> [About this task]:
Go to the line below containing "def Reg.CU_STAT_STATE : Fld" and print exactly from there through the line containing "def Reg.CU_WCFG_LEN : Fld", both included. Print nothing else.

(Saved data entries)
========

/-- Trigger with cause FORCE under R363 (R375). -/
def Reg.LM_CTL_FORCE : Fld := ⟨0x70C, 2, 1, .wo, true, 0x0⟩

/-- Under R362 (R375). -/
def Reg.LM_CTL_DISARM : Fld := ⟨0x70C, 1, 1, .wo, true, 0x0⟩

/-- Under R363 (R375). -/
def Reg.LM_CTL_ARM : Fld := ⟨0x70C, 0, 1, .wo, true, 0x0⟩

/-- Trigger declined NOSEG (R375). -/
def Reg.LM_STAT_EV_NOSEG : Fld := ⟨0x70D, 17, 1, .w1c, false, 0x0⟩

/-- Trigger declined BUDGET (R375). -/
def Reg.LM_STAT_EV_DECL : Fld := ⟨0x70D, 16, 1, .w1c, false, 0x0⟩

/-- Named cause of the last trigger (R375). -/
def Reg.LM_STAT_LASTCAUSE : Fld := ⟨0x70D, 4, 4, .ro, false, 0x0⟩

/-- DISARM pending (R375). -/
def Reg.LM_STAT_DISPEND : Fld := ⟨0x70D, 3, 1, .ro, false, 0x0⟩

/-- 0 OFF, 1 ARMING, 2 ARMED, 3 CAPTURE, 4 REARM, 5 DONE (R375). -/
def Reg.LM_STAT_STATE : Fld := ⟨0x70D, 0, 3, .ro, false, 0x0⟩

/-- Segments occupied (R375). -/
def Reg.LM_SEGSTAT_BUSY : Fld := ⟨0x70E, 16, 16, .ro, false, 0x0⟩

/-- Next segment index (R375). -/
def Reg.LM_SEGSTAT_NEXT : Fld := ⟨0x70E, 0, 16, .ro, false, 0x0⟩

/-- Captures recorded; wraps (R375). -/
def Reg.LM_CNT_TRIG : Fld := ⟨0x70F, 0, 32, .ro, false, 0x0⟩

/-- Declined triggers recorded; saturates (R375). -/
def Reg.LM_CNT_DECL : Fld := ⟨0x710, 16, 16, .ro, false, 0x0⟩

/-- Edges with a condition met outside ARMED; saturates (R375). -/
def Reg.LM_CNT_MISSED : Fld := ⟨0x710, 0, 16, .ro, false, 0x0⟩

/-- Last trigger stamp [31:0]; read latches [63:32] (R375). -/
def Reg.LM_LAST_LO : Fld := ⟨0x711, 0, 32, .ro, false, 0x0⟩

/-- Latched [63:32] (R375). -/
def Reg.LM_LAST_HI : Fld := ⟨0x712, 0, 32, .ro, false, 0x0⟩

/-- The fields of 12_line_monitor.md R375. -/
def Reg.fieldsR375 : List Fld := [
  Reg.LM_SEL, Reg.LM_COND_TO, Reg.LM_COND_SLEW, Reg.LM_COND_RUNT, Reg.LM_COND_WPOL, Reg.LM_WMIN, Reg.LM_WMAX,
  Reg.LM_SLEWMAX, Reg.LM_TOUT, Reg.LM_SEG_COUNT, Reg.LM_SEG_LOG2, Reg.LM_PRE, Reg.LM_POST, Reg.LM_CAP_CONT,
  Reg.LM_CAP_RATE, Reg.LM_ALLOC_BASE, Reg.LM_ALLOC_SIZE, Reg.LM_CTL_FORCE, Reg.LM_CTL_DISARM, Reg.LM_CTL_ARM,
  Reg.LM_STAT_EV_NOSEG, Reg.LM_STAT_EV_DECL, Reg.LM_STAT_LASTCAUSE, Reg.LM_STAT_DISPEND, Reg.LM_STAT_STATE,
  Reg.LM_SEGSTAT_BUSY, Reg.LM_SEGSTAT_NEXT, Reg.LM_CNT_TRIG, Reg.LM_CNT_DECL, Reg.LM_CNT_MISSED, Reg.LM_LAST_LO,
  Reg.LM_LAST_HI]

/-! Registers of 12_line_monitor.md R376. -/

/-- Upload designated (R376). -/
def Reg.LM_UPCFG_EN : Fld := ⟨0x7F0, 31, 1, .rw, true, 0x0⟩

/-- Area size 2^n B, n = 20 to 34 (R376). -/
def Reg.LM_UPCFG_LOG2 : Fld := ⟨0x7F0, 16, 5, .rw, true, 0x14⟩

/-- Capture ring; must be ACTIVE and of kind event when EN is written 1, else E_VALUE (R376). -/
def Reg.LM_UPCFG_RING : Fld := ⟨0x7F0, 0, 8, .rw, true, 0x0⟩

/-- Area base [31:12] (R376). -/
def Reg.LM_UPBASE_LO : Fld := ⟨0x7F1, 12, 20, .rw, true, 0x0⟩

/-- Area base [63:32] (R376). -/
def Reg.LM_UPBASE_HI : Fld := ⟨0x7F2, 0, 32, .rw, true, 0x0⟩

/-- Units held under R368 (R376). -/
def Reg.LM_BUDGET_USED : Fld := ⟨0x7F3, 0, 16, .ro, false, 0x0⟩

/-- Armed monitors (R376). -/
def Reg.LM_ARMED_COUNT : Fld := ⟨0x7F4, 16, 13, .ro, false, 0x0⟩

/-- Lowest armed pin, or 0xFFFF (R376). -/
def Reg.LM_ARMED_FIRST : Fld := ⟨0x7F4, 0, 16, .ro, false, 0xFFFF⟩

/-- Free area, 4 KiB units (R376). -/
def Reg.LM_UPFREE : Fld := ⟨0x7F5, 0, 23, .ro, false, 0x100⟩

/-- The fields of 12_line_monitor.md R376. -/
def Reg.fieldsR376 : List Fld := [
  Reg.LM_UPCFG_EN, Reg.LM_UPCFG_LOG2, Reg.LM_UPCFG_RING, Reg.LM_UPBASE_LO, Reg.LM_UPBASE_HI, Reg.LM_BUDGET_USED,
  Reg.LM_ARMED_COUNT, Reg.LM_ARMED_FIRST, Reg.LM_UPFREE]

/-! Registers of 13_contact_units.md R393. -/

/-- Unit 0 to 15, or 0xFFFF; other values return E_VALUE (R393). -/
def Reg.CU_SEL : Fld := ⟨0x800, 0, 16, .rw, false, 0x0⟩

/-- Measure range under R377 (R393). -/
def Reg.CU_CFG_MRANGE : Fld := ⟨0x801, 8, 3, .rw, true, 0x4⟩

/-- Force range under R377; a change starts R384 (R393). -/
def Reg.CU_CFG_RANGE : Fld := ⟨0x801, 4, 3, .rw, true, 0x0⟩

/-- 0 DC, 1 SINE, 2 WAVE; 3 returns E_VALUE (R393). -/
def Reg.CU_CFG_SRC : Fld := ⟨0x801, 2, 2, .rw, true, 0x0⟩

/-- 0 force voltage, 1 force current; a change starts R384 (R393). -/
def Reg.CU_CFG_KIND : Fld := ⟨0x801, 1, 1, .rw, true, 0x0⟩

/-- Unit enable (R393). -/
def Reg.CU_CFG_EN : Fld := ⟨0x801, 0, 1, .rw, true, 0x0⟩

/-- Attach under R380 (R393). -/
def Reg.CU_ATTACH_EN : Fld := ⟨0x802, 16, 1, .rw, true, 0x0⟩

/-- Pin q in the unit's octant (R393). -/
def Reg.CU_ATTACH_PIN : Fld := ⟨0x802, 0, 12, .rw, true, 0x0⟩

/-- Force code, or SINE offset (R393). -/
def Reg.CU_LEVEL : Fld := ⟨0x803, 0, 18, .rw, true, 0x20000⟩

/-- SINE amplitude code, 0 to 131,071 (R393). -/
def Reg.CU_AMP : Fld := ⟨0x804, 0, 18, .rw, true, 0x0⟩

/-- Phase step under R388; reset 1 kHz (42,950) (R393). -/
def Reg.CU_FREQ : Fld := ⟨0x805, 0, 32, .rw, true, 0xA7C6⟩

/-- Compliance time to fault, 64 DCLK (40 ns) units (R393). -/
def Reg.CU_CLAMP_TIME : Fld := ⟨0x806, 16, 16, .rw, true, 0x19⟩

/-- Limit, 1 to 32,768; 0 and above return E_VALUE (R393). -/
def Reg.CU_CLAMP_LIM : Fld := ⟨0x806, 0, 16, .rw, true, 0x8000⟩

/-- Samples 2^n, n = 0 to 20 (R393). -/
def Reg.CU_MCFG_LOG2N : Fld := ⟨0x807, 16, 5, .rw, true, 0x0⟩

/-- Continuous measurement (R393). -/
def Reg.CU_MCFG_CONT : Fld := ⟨0x807, 0, 1, .rw, true, 0x0⟩

/-- Stop measurement without MDONE (R393). -/
def Reg.CU_CTL_STOP : Fld := ⟨0x808, 1, 1, .wo, true, 0x0⟩

/-- Start measurement under R391 (R393). -/
def Reg.CU_CTL_MEAS : Fld := ⟨0x808, 0, 1, .wo, true, 0x0⟩

/-- Under R392 (R393). -/
def Reg.CU_STAT_DEGEN : Fld := ⟨0x809, 13, 1, .ro, false, 0x0⟩

/-- Result written (R393). -/
def Reg.CU_STAT_MDONE : Fld := ⟨0x809, 12, 1, .w1c, false, 0x0⟩

/-- Thermal fault under R386 (R393). -/
def Reg.CU_STAT_EV_THERM : Fld := ⟨0x809, 11, 1, .w1c, false, 0x0⟩

/-- Compliance fault under R385 (R393). -/
def Reg.CU_STAT_EV_COMPL : Fld := ⟨0x809, 10, 1, .w1c, false, 0x0⟩

/-- Limit acting (R393). -/
def Reg.CU_STAT_COMPL : Fld := ⟨0x809, 9, 1, .ro, false, 0x0⟩

/-- Measurement running (R393). -/
def Reg.CU_STAT_MRUN : Fld := ⟨0x809, 8, 1, .ro, false, 0x0⟩

/-- 0 OFF, 1 OPEN, 2 CLOSING, 3 CLOSED, 4 RANGING, 5 FAULT, 6 HELDOFF (R393). -/
def Reg.CU_STAT_STATE : Fld := ⟨0x809, 0, 3, .ro, false, 0x0⟩

/-- Mean code; read latches CU_MSTAMP (R393). -/
def Reg.CU_MRES : Fld := ⟨0x80A, 0, 18, .ro, false, 0x20000⟩

/-- Stamp [31:0], latched (R393). -/
def Reg.CU_MSTAMP_LO : Fld := ⟨0x80B, 0, 32, .ro, false, 0x0⟩

/-- Stamp [63:32], latched (R393). -/
def Reg.CU_MSTAMP_HI : Fld := ⟨0x80C, 0, 32, .ro, false, 0x0⟩

/-- In-phase amplitude, codes, two's complement (R393). -/
def Reg.CU_ACRES_I : Fld := ⟨0x80D, 0, 32, .ro, false, 0x0⟩

/-- Quadrature amplitude, codes, two's complement (R393). -/
def Reg.CU_ACRES_Q : Fld := ⟨0x80E, 0, 32, .ro, false, 0x0⟩

/-- Store address (R393). -/
def Reg.CU_WADDR : Fld := ⟨0x80F, 0, 14, .rw, true, 0x0⟩

/-- Store sample at CU_WADDR; a write advances CU_WADDR under R390 (R393). -/
def Reg.CU_WDATA : Fld := ⟨0x810, 0, 18, .rw, true, 0x0⟩

/-- Sample period, 16 DCLK (10 ns) units, 1 to 65,535 (R393). -/
def Reg.CU_WCFG_DIV : Fld := ⟨0x811, 16, 16, .rw, true, 0x1⟩

/-- Samples played, 1 to 16,384 (R393). -/
def Reg.CU_WCFG_LEN : Fld := ⟨0x811, 0, 15, .rw, true, 0x4000⟩

/-- Unit temperature, °C (R393). -/
def Reg.CU_TEMP : Fld := ⟨0x812, 0, 8, .ro, false, 0x0⟩

/-- The fields of 13_contact_units.md R393. -/
def Reg.fieldsR393 : List Fld := [
  Reg.CU_SEL, Reg.CU_CFG_MRANGE, Reg.CU_CFG_RANGE, Reg.CU_CFG_SRC, Reg.CU_CFG_KIND, Reg.CU_CFG_EN,
  Reg.CU_ATTACH_EN, Reg.CU_ATTACH_PIN, Reg.CU_LEVEL, Reg.CU_AMP, Reg.CU_FREQ, Reg.CU_CLAMP_TIME, Reg.CU_CLAMP_LIM,
  Reg.CU_MCFG_LOG2N, Reg.CU_MCFG_CONT, Reg.CU_CTL_STOP, Reg.CU_CTL_MEAS, Reg.CU_STAT_DEGEN, Reg.CU_STAT_MDONE,
  Reg.CU_STAT_EV_THERM, Reg.CU_STAT_EV_COMPL, Reg.CU_STAT_COMPL, Reg.CU_STAT_MRUN, Reg.CU_STAT_STATE, Reg.CU_MRES,
  Reg.CU_MSTAMP_LO, Reg.CU_MSTAMP_HI, Reg.CU_ACRES_I, Reg.CU_ACRES_Q, Reg.CU_WADDR, Reg.CU_WDATA, Reg.CU_WCFG_DIV,
  Reg.CU_WCFG_LEN, Reg.CU_TEMP]

/-! Registers of 13_contact_units.md R394. -/

/-- Bit u: unit u in FAULT (R394). -/
def Reg.CU_GSTAT_FAULT : Fld := ⟨0x870, 16, 16, .ro, false, 0x0⟩

/-- Sine table passed its check under R389 (R394). -/
def Reg.CU_GSTAT_SINE_OK : Fld := ⟨0x870, 0, 1, .ro, false, 0x0⟩

/-- The fields of 13_contact_units.md R394. -/
def Reg.fieldsR394 : List Fld := [Reg.CU_GSTAT_FAULT, Reg.CU_GSTAT_SINE_OK]

/-! Registers of 14_aux_masters.md R410. -/

/-- Master 0 to 7, or 0xFFFF; other values return E_VALUE (R410). -/
def Reg.AX_SEL : Fld := ⟨0x880, 0, 16, .rw, false, 0x0⟩

/-- H, DCLK, 8 to 65,535 (R410). -/
def Reg.AX_CFG_HALF : Fld := ⟨0x881, 16, 16, .rw, false, 0x20⟩

/-- MISO sample delay, DCLK (R410). -/
def Reg.AX_CFG_SDLY : Fld := ⟨0x881, 12, 4, .rw, false, 0x0⟩

/-- Bit c: CSc active high (R410). -/
def Reg.AX_CFG_CSPOL : Fld := ⟨0x881, 8, 4, .rw, false, 0x0⟩

/-- Master enable (R410). -/
def Reg.AX_CFG_EN : Fld := ⟨0x881, 3, 1, .rw, false, 0x0⟩

/-- Bit order under R397 (R410). -/
def Reg.AX_CFG_LSB : Fld := ⟨0x881, 2, 1, .rw, false, 0x0⟩

/-- CPOL in bit 1, CPHA in bit 0 (R410). -/
def Reg.AX_CFG_MODE : Fld := ⟨0x881, 0, 2, .rw, false, 0x0⟩

/-- G, DCLK (R410). -/
def Reg.AX_DLY_GAP : Fld := ⟨0x882, 16, 8, .rw, false, 0x8⟩

/-- T, DCLK (R410). -/
def Reg.AX_DLY_TRAIL : Fld := ⟨0x882, 8, 8, .rw, false, 0x8⟩

/-- L, DCLK (R410). -/
def Reg.AX_DLY_LEAD : Fld := ⟨0x882, 0, 8, .rw, false, 0x8⟩

/-- Hold select under R400 (R410). -/
def Reg.AX_XFER_KEEP : Fld := ⟨0x883, 20, 1, .rw, false, 0x0⟩

/-- Select 0 to 3 (R410). -/
def Reg.AX_XFER_CS : Fld := ⟨0x883, 16, 2, .rw, false, 0x0⟩

/-- Bits, 1 to 4,096 (R410). -/
def Reg.AX_XFER_LEN : Fld := ⟨0x883, 0, 13, .rw, false, 0x8⟩

/-- Under R401 (R410). -/
def Reg.AX_CTL_ABORT : Fld := ⟨0x884, 1, 1, .wo, false, 0x0⟩

/-- Start a transfer under R399 (R410). -/
def Reg.AX_CTL_START : Fld := ⟨0x884, 0, 1, .wo, false, 0x0⟩

/-- Rediscovery failed; AUX0 only (R410). -/
def Reg.AX_STAT_EV_DISC : Fld := ⟨0x885, 11, 1, .w1c, false, 0x0⟩

/-- Transfer aborted (R410). -/
def Reg.AX_STAT_EV_ABORT : Fld := ⟨0x885, 10, 1, .w1c, false, 0x0⟩

/-- HELD timeout (R410). -/
def Reg.AX_STAT_EV_TOUT : Fld := ⟨0x885, 9, 1, .w1c, false, 0x0⟩

/-- Transfer completed (R410). -/
def Reg.AX_STAT_DONE : Fld := ⟨0x885, 8, 1, .w1c, false, 0x0⟩

/-- 0 OFF, 1 IDLE, 2 BUSY, 3 HELD, 4 BOOT (R410). -/
def Reg.AX_STAT_STATE : Fld := ⟨0x885, 0, 3, .ro, false, 0x0⟩

/-- HELD timeout, 64 DCLK (40 ns) units; 0 returns E_VALUE (R410). -/
def Reg.AX_TOUT : Fld := ⟨0x886, 0, 32, .rw, false, 0x61A8⟩

/-- Transfers completed; wraps (R410). -/
def Reg.AX_CNT_CNT : Fld := ⟨0x887, 16, 16, .ro, false, 0x0⟩

/-- Bits exchanged in the last transfer (R410). -/
def Reg.AX_CNT_BITS : Fld := ⟨0x887, 0, 13, .ro, false, 0x0⟩

/-- Aperture: 0 buffer words 0 to 63, 1 words 64 to 127, 2 flash block; 3 returns E_VALUE (R410). -/
def Reg.AX_BUFCFG_VIEW : Fld := ⟨0x888, 0, 2, .rw, false, 0x0⟩

/-- Aperture under AX_BUFCFG_VIEW; RO in view 2 (R410). -/
def Reg.AX_BUF : Fld := ⟨0x8C0, 0, 32, .rw, false, 0x0⟩

/-- The fields of 14_aux_masters.md R410. -/
def Reg.fieldsR410 : List Fld := [
  Reg.AX_SEL, Reg.AX_CFG_HALF, Reg.AX_CFG_SDLY, Reg.AX_CFG_CSPOL, Reg.AX_CFG_EN, Reg.AX_CFG_LSB, Reg.AX_CFG_MODE,
  Reg.AX_DLY_GAP, Reg.AX_DLY_TRAIL, Reg.AX_DLY_LEAD, Reg.AX_XFER_KEEP, Reg.AX_XFER_CS, Reg.AX_XFER_LEN,
  Reg.AX_CTL_ABORT, Reg.AX_CTL_START, Reg.AX_STAT_EV_DISC, Reg.AX_STAT_EV_ABORT, Reg.AX_STAT_EV_TOUT,
  Reg.AX_STAT_DONE, Reg.AX_STAT_STATE, Reg.AX_TOUT, Reg.AX_CNT_CNT, Reg.AX_CNT_BITS, Reg.AX_BUFCFG_VIEW, Reg.AX_BUF]

/-! Registers of 14_aux_masters.md R411. -/

/-- Continuous-read timeout, 64 DCLK (40 ns) units (R411). -/
def Reg.AX_FLCFG_CTOUT : Fld := ⟨0x8A0, 16, 16, .rw, false, 0x19⟩

/-- 4-byte addresses (R411). -/
def Reg.AX_FLCFG_ADDR4 : Fld := ⟨0x8A0, 2, 1, .rw, false, 0x0⟩

/-- Continuous-read mode under R408 (R411). -/
def Reg.AX_FLCFG_CONT : Fld := ⟨0x8A0, 1, 1, .rw, false, 0x0⟩

/-- Mapped read enabled (R411). -/
def Reg.AX_FLCFG_EN : Fld := ⟨0x8A0, 0, 1, .rw, false, 0x0⟩

/-- Byte address [31:2] under R406 (R411). -/
def Reg.AX_FLADDR : Fld := ⟨0x8A1, 2, 30, .rw, false, 0x0⟩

========

> [Reply to the exercise]:
def Reg.CU_STAT_STATE : Fld := ⟨0x809, 0, 3, .ro, false, 0x0⟩

/-- Mean code; read latches CU_MSTAMP (R393). -/
def Reg.CU_MRES : Fld := ⟨0x80A, 0, 18, .ro, false, 0x20000⟩

/-- Stamp [31:0], latched (R393). -/
def Reg.CU_MSTAMP_LO : Fld := ⟨0x80B, 0, 32, .ro, false, 0x0⟩

/-- Stamp [63:32], latched (R393). -/
def Reg.CU_MSTAMP_HI : Fld := ⟨0x80C, 0, 32, .ro, false, 0x0⟩

/-- In-phase amplitude, codes, two's complement (R393). -/
def Reg.CU_ACRES_I : Fld := ⟨0x80D, 0, 32, .ro, false, 0x0⟩

/-- Quadrature amplitude, codes, two's complement (R393). -/
def Reg.CU_ACRES_Q : Fld := ⟨0x80E, 0, 32, .ro, false, 0x0⟩

/-- Store address (R393). -/
def Reg.CU_WADDR : Fld := ⟨0x80F, 0, 14, .rw, true, 0x0⟩

/-- Store sample at CU_WADDR; a write advances CU_WADDR under R390 (R393). -/
def Reg.CU_WDATA : Fld := ⟨0x810, 0, 18, .rw, true, 0x0⟩

/-- Sample period, 16 DCLK (10 ns) units, 1 to 65,535 (R393). -/
def Reg.CU_WCFG_DIV : Fld := ⟨0x811, 16, 16, .rw, true, 0x1⟩

/-- Samples played, 1 to 16,384 (R393). -/
def Reg.CU_WCFG_LEN : Fld := ⟨0x811, 0, 15, .rw, true, 0x4000⟩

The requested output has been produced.